Well, what happens when you compare that to someone who's

joins a company and is in that company and continues to progress and grow inside that same
company for 20 or 30 years.

He only knows about that company, but what he knows, he knows incredibly well.

Okay?

So there's some value to changing, and there's sometimes needs to change quickly, but
there's also value in stability.

Paul is telling Timothy, you're going to have to handle older men different than younger
men.

You're going to have to handle older women

different than younger women.

Do you walk up to your mother and say, you need to change?

Good luck with that as you're probably going to get the conversation.

Do you know how many hours I spent in labor to bring you into this world?

So, Paul tells Timothy, as you're dealing with older women, here's how you do it.

You treat them as your mother.

You're dealing with an older man, you treat him with respect and with honor, and you teach
and you exhort and you're long-suffering and you give them time to change.

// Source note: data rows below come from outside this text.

/-- R265 to R268, R270, R273, R276, R277: the next ply operation that passes the checks reaches execution once the accesses before it are performed: PLYFREE frees its name, PLYKEEP marks a
Valid map kept, the others, with a physical map where they need one, occupy the unit once they have touched their operands, and complete with their whole effect: on a core without skeins PLYMATCH
binds its name to the map of its rows, and PLYSPLIT writes each row where its token went; an operation that stands aside obtains a physical map when one can be had. Here no block of the core has a map in
its kept-map area; a PLYFREE of a Saved name clears the name's bit of KEPT in the image. -/
def Obligations.PlyUnitRuns : Prop :=
  (∀ (s : State) (core : Nat) (o : PlyOp) (b : Block), (s.m.core core).plyRun = none → (s.m.core core).plyNext = some o → (s.m.core core).block o.org.blk = some b →
    s.m.live b.asid = true → (s.m.core core).accsDone o.org.blk o.org.after = true → s.m.suspended b.asid (.ply core o.org.id) = false → o.check (s.m.core core) b = none →
    s.m.plyLost s.feat b o = false → s.m.unsaved core →
    let left (u : State) : Prop := ∀ x ∈ (u.m.core core).plyLine, x.org.id ≠ o.org.id
    (o.kind = .free → ∃ (u : State) (b' : Block), exec (.plyOpStart core) s = .next u ∧ u.m.block core o.org.blk = some b' ∧ b'.ply o.map = .free ∧ (u.m.core core).plyRun = none ∧ left u) ∧
    (∀ p q, o.kind = .keep → b.ply o.map = .valid p q → ∃ (u : State) (b' : Block), exec (.plyOpStart core) s = .next u ∧ u.m.block core o.org.blk = some b' ∧ b'.ply o.map = .valid p true ∧
      (u.m.core core).plyRun = none ∧ left u) ∧
    ((o.kind = .match_ ∧ (o.got.isSome ∨ ∃ p q, b.ply o.map = .valid p q)) ∨ ((o.kind = .merge ∨ o.kind = .split) ∧ b.ply o.map ≠ .saved ∧ o.got = none) →
      let m2 := s.m.modCore core fun x => { x.plyTake o with plyRun := some o }
      let z := o.size (s.m.core core) b
      (∀ m3, (plyTouch s.feat (engineAgent b.asid (o.charge core)) core b (o.inputs z.1 z.2) (o.outputs z.1 z.2)).go m2 = (.ok (), m3) → m3.unsaved core →
        exec (.plyOpStart core) s = .next (s.withDev m3)) ∧
      ((s.m.core core).skeins = [] → exec (.plyOpStart core) s = .next (s.withDev m2)))) ∧
    (∀ (s : State) (core : Nat) (o : PlyOp) (b : Block), (s.m.core core).plyRun = some o → s.m.block core o.org.blk = some b → s.m.live b.asid = true →
      s.m.suspended b.asid (.ply core o.org.id) = false → s.m.unsaved core →
      (∀ m1, (plyRunOp s.feat core b o).go s.m = (.ok (), m1) → m1.unsaved core → ∃ (u : State), exec (.plyOpComplete core) s = .next u ∧ (u.m.core core).plyRun = none ∧
        (u.m.core core).stash = (m1.core core).stash ∧ (u.m.core core).plyStore = (m1.core core).plyStore ∧ (u.m.core core).blocks = (m1.core core).blocks ∧ u.m.mem = m1.mem) ∧
      ((s.m.core core).skeins = [] → s.m.poisoned = [] →
        let c := s.m.core core
        let rows (n : Nat) : List (List Nat) := plyRows (mreadBytes c.stash (b.winBase + o.a.toNat) (n * (o.width * plyE o.ty))) n o.width o.ty
        (∃ (u : State), exec (.plyOpComplete core) s = .next u ∧ (u.m.core core).plyRun = none ∧ u.m.mem = s.m.mem) ∧
        (∀ q, o.kind = .match_ → o.target b = some q → ∃ (u : State) (b' : Block), exec (.plyOpComplete core) s = .next u ∧ u.m.block core o.org.blk = some b' ∧
          b'.ply o.map = .valid q b.rec_.plykeep ∧ (u.m.core core).stash = c.stash ∧
          mget none (u.m.core core).plyStore q = some (plyMatchMap ((rows o.b.toNat).map fun l => normalise (l.map (plyVal o.ty))) o.d.toNat)) ∧
        (o.kind = .split →
          let p := c.plyMap b o.map
          let l := (List.range p.n).flatMap fun i => packBytes (8 * plyE o.ty) ((rows (p.n - p.r)).getD (p.dest.getD i 0) [])
          ∃ (u : State), exec (.plyOpComplete core) s = .next u ∧ ∀ a, mget 0 (u.m.core core).stash a =
            if b.winBase + o.d.toNat ≤ a ∧ a < b.winBase + o.d.toNat + l.length then l.getD (a - (b.winBase + o.d.toNat)) 0 else mget 0 c.stash a))) ∧
    (∀ (s : State) (core : Nat) (o : PlyOp) (b : Block) (x : Context), (s.m.core core).plyRun = none → (s.m.core core).plyNext = some o → (s.m.core core).block o.org.blk = some b →
      s.hasCtx b.asid x → s.m.live b.asid = true → (s.m.core core).accsDone o.org.blk o.org.after = true → s.m.suspended b.asid (.ply core o.org.id) = false →
      ((s.m.core core).blocks.map (·.id)).Nodup → s.m.bare → s.m.alone → s.m.recordCause s.feat (x.imageAt b.image) = none →
      o.kind = .free → o.map < 8 → b.ply o.map = .saved → ∃ (u : State) (b' : Block), exec (.plyOpStart core) s = .next u ∧ u.m.block core o.org.blk = some b' ∧ b'.ply o.map = .free ∧
        b'.kept = b.kept - 2 ^ o.map ∧ u.m.getRecord (x.imageAt b.image + 0x30) 8 = b'.kept) ∧
    ∀ (s : State) (core blk : Nat) (o : PlyOp) (b : Block) (p : Nat) (m1 : Dev), ((s.m.core core).plyLine.find? fun x => x.org.blk == blk && x.obtains) = some o →
      (s.m.core core).block blk = some b → s.m.live b.asid = true → s.m.mapTurn core b = true → s.m.obtainMap core b = some (p, m1) →
      ((s.m.bare ∧ s.m.alone) ∨ (s.m.unsaved core ∧ (s.m.core core).freeMaps ≠ [])) →
      ∃ (u : State), exec (.plyMapObtain core blk) s = .next u ∧ (s.m.unsaved core → (s.m.core core).freeMaps ≠ [] → u.m.mem = s.m.mem) ∧
        ∀ x ∈ (u.m.core core).plyLine, x.org.id = o.org.id → x.obtains = false ∧ x.got = some p

/-- R245 to R247: the copy engine takes the transfer queue's next entry once the accesses before it are performed and its record passes the checks, and its chunks are then left to do; a chunk whose
reads and writes succeed is done, and with the last one the copy is complete: so with a record that the core reads, and with a chunk that lies in the window on both sides, whose elements move one
after the other. Where the bytes read and written overlap R247 leaves each value open, and the order in which the elements move is the model's choice (log entry 124).

R245, R246, R255, R256: the comet path takes a comet read whose record passes the checks, with all of its bursts to request; the next burst of the read whose turn it is is requested where
an entry of the landing buffer and a request are free; a burst whose bytes are read lands; the burst that landed first starts a comet thread in the lowest free slot of the reserve. -/
def Obligations.CopiesAndCometReadsRun : Prop :=
  ((∀ (s : State) (core : Nat) (o : XferOp) (b : Block) (d : Nat → Nat) (m1 : Dev), (s.m.core core).xferNext = some o → s.m.block core o.org.blk = some b → o.comet = false →
    o.kn = none → s.m.live b.asid = true → (s.m.core core).accessesDone o.org.blk o.org.after = true → s.m.suspended b.asid (.xfer core o.org.id) = false →
    (readShape s.feat (engineAgent b.asid (s.m.copyCharge core o.org 0)) core b.asid o.sh.toNat).go s.m = (.ok d, m1) →
    (shapeVerdict s.feat d o.hd false = .go → ∃ (u : State) (r : CopyRun), exec (.copyAccept core) s = .next u ∧ (u.m.core core).copies = (m1.core core).copies ++ [r] ∧ r.org = o.org ∧ r.sh = shapeOf d ∧
      r.hd = o.hd.toNat ∧ r.left = List.range (shapeOf d).chunks ∧ (∀ x ∈ (u.m.core core).xferQ, x.org.id ≠ o.org.id) ∧ u.m.mem = m1.mem) ∧
    ∀ f x, shapeVerdict s.feat d o.hd false = .bad f → m1.ctx b.asid = some x → ∃ (u : State) (x' : Context) (g : FaultInfo), exec (.copyAccept core) s = .next u ∧ u.hasCtx b.asid x' ∧ x'.waiting = x.waiting ++ [g] ∧
      g.cause = f.cause ∧ g.field = f.field ∧ g.engine = .copy ∧ (u.m.core core).copies = (m1.core core).copies) ∧
    (∀ (s : State) (core : Nat) (o : XferOp) (b : Block) (l : List Byte), (s.m.core core).xferNext = some o → s.m.block core o.org.blk = some b → o.comet = false →
      s.m.live b.asid = true → (s.m.core core).accessesDone o.org.blk o.org.after = true → s.m.suspended b.asid (.xfer core o.org.id) = false → (s.m.core core).skeins = [] →
      l.length = 64 → o.sh.toNat % 64 = 0 → s.m.readsBy s.feat core b.asid o.sh.toNat 8 l →
      let d (i : Nat) : Nat := ofBytes ((l.drop (8 * i)).take 8)
      (o.kn = none → shapeVerdict s.feat d o.hd false = .go → ∃ (u : State) (r : CopyRun), exec (.copyAccept core) s = .next u ∧
        (u.m.core core).copies = (s.m.core core).copies ++ [r] ∧ r.org = o.org ∧ r.sh = shapeOf d ∧ r.hd = o.hd.toNat ∧ r.left = List.range (shapeOf d).chunks ∧
        (u.m.core core).xferQ = (s.m.core core).xferQ.filter (fun x => x.org.id != o.org.id) ∧ u.m.mem = s.m.mem) ∧
      ∀ f x, shapeVerdict s.feat d o.hd false = .bad f → s.hasCtx b.asid x → ∃ (u : State) (x' : Context) (g : FaultInfo), exec (.copyAccept core) s = .next u ∧ u.hasCtx b.asid x' ∧
        x'.waiting = x.waiting ++ [g] ∧ g.cause = f.cause ∧ g.field = f.field ∧ g.engine = .copy ∧ (u.m.core core).copies = (s.m.core core).copies) ∧
    ∀ (s : State) (core copy chunk : Nat) (r : CopyRun) (b : Block), ((s.m.core core).copies.find? fun x => x.org.id == copy) = some r →
      s.m.block core r.org.blk = some b → r.left.contains chunk = true → s.m.moving b = true → s.m.suspended b.asid (.chunk core copy chunk) = false →
      s.m.failed b.asid (s.m.copyCharge core r.org chunk) = false → r.kn = none →
      let left (u : State) : Prop := ∀ x ∈ (u.m.core core).copies, x.org.id = copy → r.left.filter (· != chunk) ≠ [] ∧ x.left = r.left.filter (· != chunk)
      (∀ m1, (runChunk s.feat core b r chunk (s.m.copyCharge core r.org chunk)).go s.m = (.ok (), m1) →
        ∃ (u : State), exec (.copyChunkComplete core copy chunk) s = .next u ∧ u.m.mem = m1.mem ∧ (u.m.core core).stash = (m1.core core).stash ∧ left u) ∧
      let h := r.sh
      let at_ (p : Nat × Nat × Nat) : Nat := h.tensorAt p.1 (h.oy + p.2.1) p.2.2
      let move (st : SMap Byte) (p : Nat) : SMap Byte :=
        if h.dir then (match h.pos p with
          | some x => mwriteBytes st (b.winBase + at_ x) (mreadBytes st (b.winBase + (r.hd + p * h.e)) h.e)
          | none => st)
        else mwriteBytes st (b.winBase + (r.hd + p * h.e)) (match h.pos p with
          | some x => mreadBytes st (b.winBase + at_ x) h.e
          | none => List.replicate h.e 0)
      h.mode ≠ 1 → h.mode ≠ 4 → h.tkind = true → h.hkind = true → (s.m.core core).skeins = [] → s.m.poisoned = [] →
      (∀ p ∈ h.chunkElems chunk, r.hd + p * h.e + h.e ≤ b.winSize ∧ ∀ x, h.pos p = some x → at_ x + h.e ≤ b.winSize) →
        ∃ (u : State), exec (.copyChunkComplete core copy chunk) s = .next u ∧ u.m.mem = s.m.mem ∧ left u ∧
          ∀ a, mget 0 (u.m.core core).stash a = mget 0 ((h.chunkElems chunk).foldl move (s.m.core core).stash) a) ∧
  ((∀ (s : State) (core : Nat) (o : XferOp) (b : Block) (d : Nat → Nat) (m1 : Dev), (s.m.core core).xferNext = some o → s.m.block core o.org.blk = some b → o.comet = true →
    s.m.live b.asid = true → (s.m.core core).accessesDone o.org.blk o.org.after = true → s.m.suspended b.asid (.xfer core o.org.id) = false →
    (readShape s.feat (engineAgent b.asid (cometCharge core o.org o.cid 0)) core b.asid o.sh.toNat).go s.m = (.ok d, m1) → shapeVerdict s.feat d o.hd true = .go →
    ∃ (u : State) (r : CometRun), exec (.cometAccept core) s = .next u ∧ (u.m.core core).comets = (m1.core core).comets ++ [r] ∧ r.org = o.org ∧ r.sh = shapeOf d ∧ r.cid = o.cid ∧ r.args = o.args ∧
      r.bursts = (shapeOf d).size / 64 ∧ r.toRequest = List.range r.bursts ∧ r.inFlight = [] ∧ r.landed = [] ∧ ∀ x ∈ (u.m.core core).xferQ, x.org.id ≠ o.org.id) ∧
    (∀ (s : State) (core : Nat) (o : XferOp) (b : Block) (l : List Byte), (s.m.core core).xferNext = some o → s.m.block core o.org.blk = some b → o.comet = true →
      s.m.live b.asid = true → (s.m.core core).accessesDone o.org.blk o.org.after = true → s.m.suspended b.asid (.xfer core o.org.id) = false → (s.m.core core).skeins = [] →
      l.length = 64 → o.sh.toNat % 64 = 0 → s.m.readsBy s.feat core b.asid o.sh.toNat 8 l →
      let d (i : Nat) : Nat := ofBytes ((l.drop (8 * i)).take 8)
      shapeVerdict s.feat d o.hd true = .go → ∃ (u : State) (r : CometRun), exec (.cometAccept core) s = .next u ∧ (u.m.core core).comets = (s.m.core core).comets ++ [r] ∧
        r.org = o.org ∧ r.sh = shapeOf d ∧ r.cid = o.cid ∧ r.args = o.args ∧ r.toRequest = List.range ((shapeOf d).size / 64) ∧ r.inFlight = [] ∧ r.landed = [] ∧
        (u.m.core core).xferQ = (s.m.core core).xferQ.filter (fun x => x.org.id != o.org.id) ∧ u.m.mem = s.m.mem) ∧
    (∀ (s : State) (core x : Nat) (q : List Nat) (r : CometRun) (b : Block), s.m.cometNext core = some r → ((s.m.core core).comets.find? fun y => y.org.id == r.org.id) = some r →
      r.toRequest = x :: q → (s.m.core core).block r.org.blk = some b → (s.m.core core).landing < 1024 → (s.m.core core).requests < 1024 → r.sh.mode ≠ 1 →
      let p := 64 * x / r.sh.e
      let va := r.sh.tensorAt (p % r.sh.tx) (r.sh.oy + p / r.sh.tx % r.sh.ty) (p / r.sh.tx / r.sh.ty)
      va + 63 < 2 ^ 57 → (∀ a ∈ [va, va + 63], ∃ pg, s.m.mapped s.feat core b.asid a .read pg) →
      ∃ (u : State), ∃ ls, exec (.cometBurstRequest core r.org.id) s = .next u ∧ u.m.mem = s.m.mem ∧
        ((u.m.core core).comets.find? fun y => y.org.id == r.org.id) = some { r with toRequest := q, inFlight := r.inFlight ++ [x], leaves := ls }) ∧
    (∀ (s : State) (core comet burst : Nat) (r : CometRun) (b : Block), ((s.m.core core).comets.find? fun r => r.org.id == comet) = some r →
      s.m.block core r.org.blk = some b → r.inFlight.contains burst = true → s.m.moving b = true → b.bst = .running → s.m.suspended b.asid (.burst core comet burst) = false →
      s.m.failed b.asid (cometCharge core r.org r.cid burst) = false →
      let lands (u : State) (m1 : Dev) (l : List Byte) : Prop := exec (.cometBurstLand core comet burst) s = .next u ∧ u.m.mem = m1.mem ∧
        (u.m.core core).comets = (m1.core core).comets.map fun q => if q.org.id = comet then
          { q with inFlight := q.inFlight.filter (· != burst), leaves := q.leaves.filter (fun e => e.1 != burst), landed := q.landed ++ [(burst, m1.nextId, l)], landings := q.landings + 1 }
        else q
      (∀ l m1, (burstRead s.feat core b r burst).go s.m = (.ok l, m1) → ∃ (u : State), lands u m1 l) ∧
      ∀ l, (s.m.core core).skeins = [] → r.sh.mode ≠ 1 → r.sh.elog ≤ 4 → l.length = 64 → (r.leaves.find? fun e => e.1 == burst) = none →
        let p := 64 * burst / r.sh.e
        s.m.readsBy s.feat core b.asid (r.sh.tensorAt (p % r.sh.tx) (r.sh.oy + p / r.sh.tx % r.sh.ty) (p / r.sh.tx / r.sh.ty)) (min r.sh.e 8) l → ∃ (u : State), lands u s.m l) ∧
    ∀ (s : State) (core blk x k : Nat) (b : Block) (r : CometRun) (l : List Byte), s.m.block core blk = some b → s.m.live b.asid = true → b.bst = .running →
      (s.m.core core).firstLanded blk = some (r, x, l) → b.freeReserve = some k →
      ∃ (u : State) (t' : Thread), exec (.cometThreadStart core blk) s = .next u ∧ u.m.thread core blk k = some t' ∧ t' = cometThread r x l ∧ (∀ j, j ≠ k → u.m.thread core blk j = some (b.thread j)) ∧
        u.m.mem = s.m.mem)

But then he also says that the younger men are to be treated as what?

As brothers, not slaves, not, hey, go do my bidding.

I'm the preacher, go do that.

But as brothers, there's to be community, there's to be growth together, there's to be
working together.

How does he treat the younger women?

Not as dating prospects?

No!

Timothy, by all indications, was single.

He's not to be looking for going and using his time as a minister to look for a wife.

He's to be treating them as sisters with respect and with purity, as he says, with all
purity.

Timothy had to watch his actions to make sure that his interactions were pure.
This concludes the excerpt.